> [ACTIVITY]:
Filter the lines below, keeping each one that holds "mkEntry".

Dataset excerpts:

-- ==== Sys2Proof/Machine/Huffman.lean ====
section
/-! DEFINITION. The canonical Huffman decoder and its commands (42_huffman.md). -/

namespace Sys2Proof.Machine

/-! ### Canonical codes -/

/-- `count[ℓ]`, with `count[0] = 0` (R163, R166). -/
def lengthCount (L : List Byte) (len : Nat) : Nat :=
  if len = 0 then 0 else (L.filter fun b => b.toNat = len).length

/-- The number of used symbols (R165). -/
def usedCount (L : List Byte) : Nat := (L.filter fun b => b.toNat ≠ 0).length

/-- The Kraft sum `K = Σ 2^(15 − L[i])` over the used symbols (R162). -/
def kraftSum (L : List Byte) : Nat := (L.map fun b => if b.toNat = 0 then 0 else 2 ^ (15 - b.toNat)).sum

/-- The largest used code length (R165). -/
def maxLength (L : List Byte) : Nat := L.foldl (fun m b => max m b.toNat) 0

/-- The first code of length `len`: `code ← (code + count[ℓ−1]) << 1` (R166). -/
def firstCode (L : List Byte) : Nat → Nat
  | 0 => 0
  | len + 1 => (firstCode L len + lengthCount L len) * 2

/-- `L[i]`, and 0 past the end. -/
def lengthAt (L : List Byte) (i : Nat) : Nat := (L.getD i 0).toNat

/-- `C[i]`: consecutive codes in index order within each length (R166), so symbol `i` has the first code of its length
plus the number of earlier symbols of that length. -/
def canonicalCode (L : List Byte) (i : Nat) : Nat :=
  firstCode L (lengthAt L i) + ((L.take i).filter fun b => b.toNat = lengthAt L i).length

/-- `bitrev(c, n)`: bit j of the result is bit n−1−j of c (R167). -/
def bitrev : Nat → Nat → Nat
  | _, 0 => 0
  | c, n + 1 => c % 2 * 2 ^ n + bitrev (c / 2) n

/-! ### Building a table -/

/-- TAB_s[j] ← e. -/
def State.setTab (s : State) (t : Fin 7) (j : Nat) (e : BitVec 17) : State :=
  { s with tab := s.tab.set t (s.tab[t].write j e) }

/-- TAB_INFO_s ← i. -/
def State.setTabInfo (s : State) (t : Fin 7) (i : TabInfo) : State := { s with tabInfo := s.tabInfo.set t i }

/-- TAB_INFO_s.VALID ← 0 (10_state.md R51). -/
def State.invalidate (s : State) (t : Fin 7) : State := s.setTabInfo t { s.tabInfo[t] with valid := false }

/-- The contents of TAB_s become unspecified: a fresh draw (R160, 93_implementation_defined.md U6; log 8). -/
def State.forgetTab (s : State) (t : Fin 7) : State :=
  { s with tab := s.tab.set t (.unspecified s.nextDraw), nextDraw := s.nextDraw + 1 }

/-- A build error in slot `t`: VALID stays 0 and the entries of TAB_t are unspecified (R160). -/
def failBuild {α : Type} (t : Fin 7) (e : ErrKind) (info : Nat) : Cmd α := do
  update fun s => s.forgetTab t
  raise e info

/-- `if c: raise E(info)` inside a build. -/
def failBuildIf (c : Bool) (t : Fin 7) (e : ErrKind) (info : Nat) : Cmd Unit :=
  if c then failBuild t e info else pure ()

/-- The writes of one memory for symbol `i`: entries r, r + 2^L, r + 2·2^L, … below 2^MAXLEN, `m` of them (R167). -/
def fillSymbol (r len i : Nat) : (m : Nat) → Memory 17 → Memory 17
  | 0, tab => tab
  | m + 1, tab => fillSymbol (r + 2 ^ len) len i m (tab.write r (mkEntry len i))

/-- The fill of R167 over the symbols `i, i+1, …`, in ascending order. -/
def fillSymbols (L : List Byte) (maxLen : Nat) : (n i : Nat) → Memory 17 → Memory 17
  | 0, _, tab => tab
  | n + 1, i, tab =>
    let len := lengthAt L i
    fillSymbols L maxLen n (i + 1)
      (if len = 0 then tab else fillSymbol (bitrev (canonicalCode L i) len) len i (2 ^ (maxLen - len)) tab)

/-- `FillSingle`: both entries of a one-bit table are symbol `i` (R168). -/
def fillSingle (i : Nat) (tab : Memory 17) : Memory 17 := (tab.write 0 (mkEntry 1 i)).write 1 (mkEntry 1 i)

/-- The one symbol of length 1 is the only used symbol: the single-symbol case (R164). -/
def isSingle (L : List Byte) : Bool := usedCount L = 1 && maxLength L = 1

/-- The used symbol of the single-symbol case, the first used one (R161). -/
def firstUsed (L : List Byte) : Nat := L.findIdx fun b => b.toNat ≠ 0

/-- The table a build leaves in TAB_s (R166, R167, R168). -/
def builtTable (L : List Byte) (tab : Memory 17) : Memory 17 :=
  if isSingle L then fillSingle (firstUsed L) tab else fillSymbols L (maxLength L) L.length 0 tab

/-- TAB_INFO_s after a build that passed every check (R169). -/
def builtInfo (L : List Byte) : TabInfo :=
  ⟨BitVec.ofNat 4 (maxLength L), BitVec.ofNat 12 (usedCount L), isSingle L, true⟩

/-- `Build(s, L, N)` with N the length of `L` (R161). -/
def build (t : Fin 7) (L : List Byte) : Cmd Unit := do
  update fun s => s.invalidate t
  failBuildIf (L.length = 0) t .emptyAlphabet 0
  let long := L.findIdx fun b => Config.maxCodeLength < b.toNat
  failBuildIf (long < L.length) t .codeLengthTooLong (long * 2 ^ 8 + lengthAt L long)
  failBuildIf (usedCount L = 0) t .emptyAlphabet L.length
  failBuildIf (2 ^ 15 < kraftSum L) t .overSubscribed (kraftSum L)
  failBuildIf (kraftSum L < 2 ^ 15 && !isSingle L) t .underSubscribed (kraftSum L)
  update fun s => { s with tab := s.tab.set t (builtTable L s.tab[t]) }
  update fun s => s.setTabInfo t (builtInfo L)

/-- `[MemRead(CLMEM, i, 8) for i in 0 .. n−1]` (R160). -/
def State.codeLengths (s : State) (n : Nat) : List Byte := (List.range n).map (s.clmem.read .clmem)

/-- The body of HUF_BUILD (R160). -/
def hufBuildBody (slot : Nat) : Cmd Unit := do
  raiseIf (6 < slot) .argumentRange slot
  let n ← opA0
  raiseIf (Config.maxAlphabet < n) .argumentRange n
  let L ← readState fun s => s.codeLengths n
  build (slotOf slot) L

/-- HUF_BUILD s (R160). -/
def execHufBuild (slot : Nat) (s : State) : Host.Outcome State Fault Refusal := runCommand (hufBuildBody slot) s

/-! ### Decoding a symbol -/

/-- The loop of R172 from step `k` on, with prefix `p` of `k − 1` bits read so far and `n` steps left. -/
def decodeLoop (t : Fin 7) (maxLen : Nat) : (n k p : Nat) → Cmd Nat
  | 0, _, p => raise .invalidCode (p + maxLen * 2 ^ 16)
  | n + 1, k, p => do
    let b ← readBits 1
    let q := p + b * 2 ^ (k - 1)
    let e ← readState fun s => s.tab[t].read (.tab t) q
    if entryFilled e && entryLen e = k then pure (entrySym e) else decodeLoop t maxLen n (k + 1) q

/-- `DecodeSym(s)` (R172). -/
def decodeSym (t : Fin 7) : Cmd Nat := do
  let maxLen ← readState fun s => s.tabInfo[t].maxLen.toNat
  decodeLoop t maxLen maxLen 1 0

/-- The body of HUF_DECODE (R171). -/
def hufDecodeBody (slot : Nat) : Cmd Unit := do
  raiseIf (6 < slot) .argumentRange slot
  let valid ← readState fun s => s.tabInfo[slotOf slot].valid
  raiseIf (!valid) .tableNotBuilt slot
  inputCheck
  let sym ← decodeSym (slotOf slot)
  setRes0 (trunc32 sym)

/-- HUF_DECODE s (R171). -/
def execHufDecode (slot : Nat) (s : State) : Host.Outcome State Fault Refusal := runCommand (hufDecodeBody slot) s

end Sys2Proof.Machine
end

> [EXERCISE ANSWER]:
  | m + 1, tab => fillSymbol (r + 2 ^ len) len i m (tab.write r (mkEntry len i))
def fillSingle (i : Nat) (tab : Memory 17) : Memory 17 := (tab.write 0 (mkEntry 1 i)).write 1 (mkEntry 1 i)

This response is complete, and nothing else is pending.